Keep each line of the material that includes "reply", and leave out the rest.

Information given below:

-- ==== Sys2Proof/Machine/MailOps.lean ====
section
/-!
DEFINITION. Mailbox responses, background commands and what every command's doorbell passes first (03, R124 to R130).
-/

namespace Sys2Proof.Machine

/-- A response is returned on its CCI. -/
def reply (via : Via) (op : Nat) (ret : Ret) (ext : Nat) (payload : Fields) (s : State) : State :=
  send (.mbox via op ret ext payload) s

/-- A vendor command is refused: event 0x0207 with opcode and extended status (R130). -/
def vendorRefuse (via : Via) (op : Nat) (ret : Ret) (ext : Nat) (s : State) : State :=
  reply via op ret ext [] (raise 0x0207 0x01 [(2, op), (2, ext)] s)

/-- A background command starts (R127). -/
def bgStart (via : Via) (op : Nat) (s : State) : State :=
  reply via op .backgroundStarted 0 [] { s with hlk := { s.hlk with bg := some ⟨via, op⟩ } }

/-- The background command `op` ends with its result, reported by background status and MSI-X vector 0 (R127, R131); a vendor
failure logs 0x0207 (R130), one that a host-link reset ends with extended status 0 too. DESIGN CHOICE (log 126). -/
def bgEnd (op : Nat) (ret : Ret) (ext : Nat) (payload : Fields) (s : State) : State :=
  match s.hlk.bg with
  | none => s
  | some c =>
    if c.opcode ≠ op then s
    else
      let s1 := { s with hlk := { s.hlk with bg := none, bgStatus := ⟨op, ret, ext⟩ } }
      let s2 := if ret = .success ∨ op < 0xC000 then s1 else raise 0x0207 0x01 [(2, op), (2, ext)] s1
      msix 0 (reply c.via op ret ext payload s2)

/-- The background command that runs is `op`. -/
def bgRuns (s : State) (op : Nat) : Bool := s.hlk.bg.any (fun c => c.opcode = op)

/-- The commands the recovery service answers (R540): Identify, Get Health Info, Get FW Info, Transfer FW, Activate FW. -/
def recoveryOps : List Nat := [0x4000, 0x4200, 0x0200, 0x0201, 0x0202]

/-- The doorbell of a standard command: no core, no answer; Busy while the firmware restarts (R585) and in DUMP, but for the
commands that execute there (R128); the recovery service answers its own commands only (R540). -/
def standard (via : Via) (op : Nat) (inDump : Bool) (k : State → State) (s : State) : State :=
  if !s.pwr.corePg then s
  else if s.sig.recoverySvc ∧ !recoveryOps.contains op then reply via op .unsupported 0 [] s
  else if s.pwr.fwBusy || s.pwr.halted then reply via op .busy 0 [] s
  else if s.spn.mode = .dump ∧ !inDump then reply via op .busy 0 [] s
  else k s

/-- The doorbell of a vendor command (R127 to R129): no core, no answer; under the recovery service Unsupported (R540); Busy while the firmware restarts and in DUMP; Unsupported 0x0001 in a mode
or by a CCI its row does not list, or over MCTP with `MCTP_VENDOR_EN` = 0; Busy for a background command while another runs. -/
def vendor (via : Via) (op : Nat) (modes : List Mode) (overMctp bg : Bool) (k : State → State) (s : State) : State :=
  if !s.pwr.corePg then s
  else if s.sig.recoverySvc then reply via op .unsupported 0 [] s
  else if s.pwr.fwBusy || s.pwr.halted || s.spn.mode = .dump then reply via op .busy 0 [] s
  else if !modes.contains s.spn.mode then vendorRefuse via op .unsupported 0x0001 s
  else if via = .mctp ∧ (!overMctp ∨ !s.hlk.mctpVendorEn) then vendorRefuse via op .unsupported 0x0001 s
  else if bg ∧ s.hlk.bg.isSome then reply via op .busy 0 [] s
  else k s

/-- All modes but BOOT and DUMP (R129). -/
def runningModes : List Mode := [.restore, .service, .parked, .recovery, .test]

end Sys2Proof.Machine
end

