-- ==== Sys2Proof/Machine/Sha.lean ====
section
/-!
DEFINITION. SHA-384 of FIPS 180-4, the one hash of the part (R53, R63, R536, R542). The spec names the standard; its
constants stand here as the standard defines them (log 8).
-/

namespace Sys2Proof.Machine

/-- The round constants. -/
def shaK : List Nat :=
  [0x428A2F98D728AE22, 0x7137449123EF65CD, 0xB5C0FBCFEC4D3B2F, 0xE9B5DBA58189DBBC, 0x3956C25BF348B538, 0x59F111F1B605D019, 0x923F82A4AF194F9B, 0xAB1C5ED5DA6D8118]
    ++ [0xD807AA98A3030242, 0x12835B0145706FBE, 0x243185BE4EE4B28C, 0x550C7DC3D5FFB4E2, 0x72BE5D74F27B896F, 0x80DEB1FE3B1696B1, 0x9BDC06A725C71235, 0xC19BF174CF692694]
    ++ [0xE49B69C19EF14AD2, 0xEFBE4786384F25E3, 0xFC19DC68B8CD5B5, 0x240CA1CC77AC9C65, 0x2DE92C6F592B0275, 0x4A7484AA6EA6E483, 0x5CB0A9DCBD41FBD4, 0x76F988DA831153B5]
    ++ [0x983E5152EE66DFAB, 0xA831C66D2DB43210, 0xB00327C898FB213F, 0xBF597FC7BEEF0EE4, 0xC6E00BF33DA88FC2, 0xD5A79147930AA725, 0x6CA6351E003826F, 0x142929670A0E6E70]
    ++ [0x27B70A8546D22FFC, 0x2E1B21385C26C926, 0x4D2C6DFC5AC42AED, 0x53380D139D95B3DF, 0x650A73548BAF63DE, 0x766A0ABB3C77B2A8, 0x81C2C92E47EDAEE6, 0x92722C851482353B]
    ++ [0xA2BFE8A14CF10364, 0xA81A664BBC423001, 0xC24B8B70D0F89791, 0xC76C51A30654BE30, 0xD192E819D6EF5218, 0xD69906245565A910, 0xF40E35855771202A, 0x106AA07032BBD1B8]
    ++ [0x19A4C116B8D2D0C8, 0x1E376C085141AB53, 0x2748774CDF8EEB99, 0x34B0BCB5E19B48A8, 0x391C0CB3C5C95A63, 0x4ED8AA4AE3418ACB, 0x5B9CCA4F7763E373, 0x682E6FF3D6B2B8A3]
    ++ [0x748F82EE5DEFB2FC, 0x78A5636F43172F60, 0x84C87814A1F0AB72, 0x8CC702081A6439EC, 0x90BEFFFA23631E28, 0xA4506CEBDE82BDE9, 0xBEF9A3F7B2C67915, 0xC67178F2E372532B]
    ++ [0xCA273ECEEA26619C, 0xD186B8C721C0C207, 0xEADA7DD6CDE0EB1E, 0xF57D4F7FEE6ED178, 0x6F067AA72176FBA, 0xA637DC5A2C898A6, 0x113F9804BEF90DAE, 0x1B710B35131C471B]
    ++ [0x28DB77F523047D84, 0x32CAAB7B40C72493, 0x3C9EBE0A15C9BEBC, 0x431D67C49C100D4C, 0x4CC5D4BECB3E42B6, 0x597F299CFC657E2A, 0x5FCB6FAB3AD6FAEC, 0x6C44198C4A475817]

/-- The initial hash value of SHA-384. -/
def shaInit : List (BitVec 64) :=
  ([0xCBBB9D5DC1059ED8, 0x629A292A367CD507, 0x9159015A3070DD17, 0x152FECD8F70E5939, 0x67332667FFC00B31, 0x8EB44A8768581511, 0xDB0C2E0D64F98FA7, 0x47B5481DBEFA4FA4]).map (BitVec.ofNat 64)

/-- The two mixing functions of the message schedule. -/
def shaS0 (x : BitVec 64) : BitVec 64 := x.rotateRight 1 ^^^ x.rotateRight 8 ^^^ x >>> 7
def shaS1 (x : BitVec 64) : BitVec 64 := x.rotateRight 19 ^^^ x.rotateRight 61 ^^^ x >>> 6

/-- The message schedule: `n` more words after those of `w`, held newest first. -/
def shaExtend : Nat → List (BitVec 64) → List (BitVec 64)
  | 0, w => w
  | n + 1, w =>
    shaExtend n ((shaS1 (w.getD 1 0) + w.getD 6 0 + shaS0 (w.getD 14 0) + w.getD 15 0) :: w)

/-- One round on the eight working variables. -/
def shaRound (v : List (BitVec 64)) (kw : Nat × BitVec 64) : List (BitVec 64) :=
  let a := v.getD 0 0
  let b := v.getD 1 0
  let c := v.getD 2 0
  let e := v.getD 4 0
  let f := v.getD 5 0
  let g := v.getD 6 0
  let s1 := e.rotateRight 14 ^^^ e.rotateRight 18 ^^^ e.rotateRight 41
  let t1 := v.getD 7 0 + s1 + ((e &&& f) ^^^ (~~~e &&& g)) + BitVec.ofNat 64 kw.1 + kw.2
  let s0 := a.rotateRight 28 ^^^ a.rotateRight 34 ^^^ a.rotateRight 39
  let t2 := s0 + ((a &&& b) ^^^ (a &&& c) ^^^ (b &&& c))
  [t1 + t2, a, b, c, v.getD 3 0 + t1, e, f, g]

/-- One 128-byte block. -/
def shaBlock (h : List (BitVec 64)) (block : List Nat) : List (BitVec 64) :=
  let w := ((pieces 8 16 block).map (fun b => BitVec.ofNat 64 (beValue b)))
  let ws := (shaExtend 64 w.reverse).reverse
  let v := (shaK.zip ws).foldl shaRound h
  List.zipWith (· + ·) h v

/-- The message padded to a whole number of blocks. -/
def shaPad (m : List Nat) : List Nat :=
  let z := (239 - m.length % 128) % 128
  m ++ [0x80] ++ List.replicate z 0 ++ (leBytes 16 (8 * m.length)).reverse

/-- The 48 bytes of SHA-384 of a list of bytes. -/
def sha384 (m : List Nat) : List Nat :=
  let p := shaPad m
  let h := (pieces 128 (p.length / 128) p).foldl shaBlock shaInit
  (h.flatMap (fun w => (leBytes 8 w.toNat).reverse)).take 48

/-- A digest as a number, byte 0 lowest: the order in which registers show it. -/
def sha384Digest (m : List Nat) : Digest := BitVec.ofNat 384 (leValue (sha384 m))

/-- The bytes of a digest. -/
def digestBytes (d : Digest) : List Nat := leBytes 48 d.toNat

end Sys2Proof.Machine
end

End of Information given.

▸ **Response to this exercise**:
def reply (via : Via) (op : Nat) (ret : Ret) (ext : Nat) (payload : Fields) (s : State) : State :=
  reply via op ret ext [] (raise 0x0207 0x01 [(2, op), (2, ext)] s)
  reply via op .backgroundStarted 0 [] { s with hlk := { s.hlk with bg := some ⟨via, op⟩ } }
      msix 0 (reply c.via op ret ext payload s2)
  else if s.sig.recoverySvc ∧ !recoveryOps.contains op then reply via op .unsupported 0 [] s
  else if s.pwr.fwBusy || s.pwr.halted then reply via op .busy 0 [] s
  else if s.spn.mode = .dump ∧ !inDump then reply via op .busy 0 [] s
  else if s.sig.recoverySvc then reply via op .unsupported 0 [] s
  else if s.pwr.fwBusy || s.pwr.halted || s.spn.mode = .dump then reply via op .busy 0 [] s
  else if bg ∧ s.hlk.bg.isSome then reply via op .busy 0 [] s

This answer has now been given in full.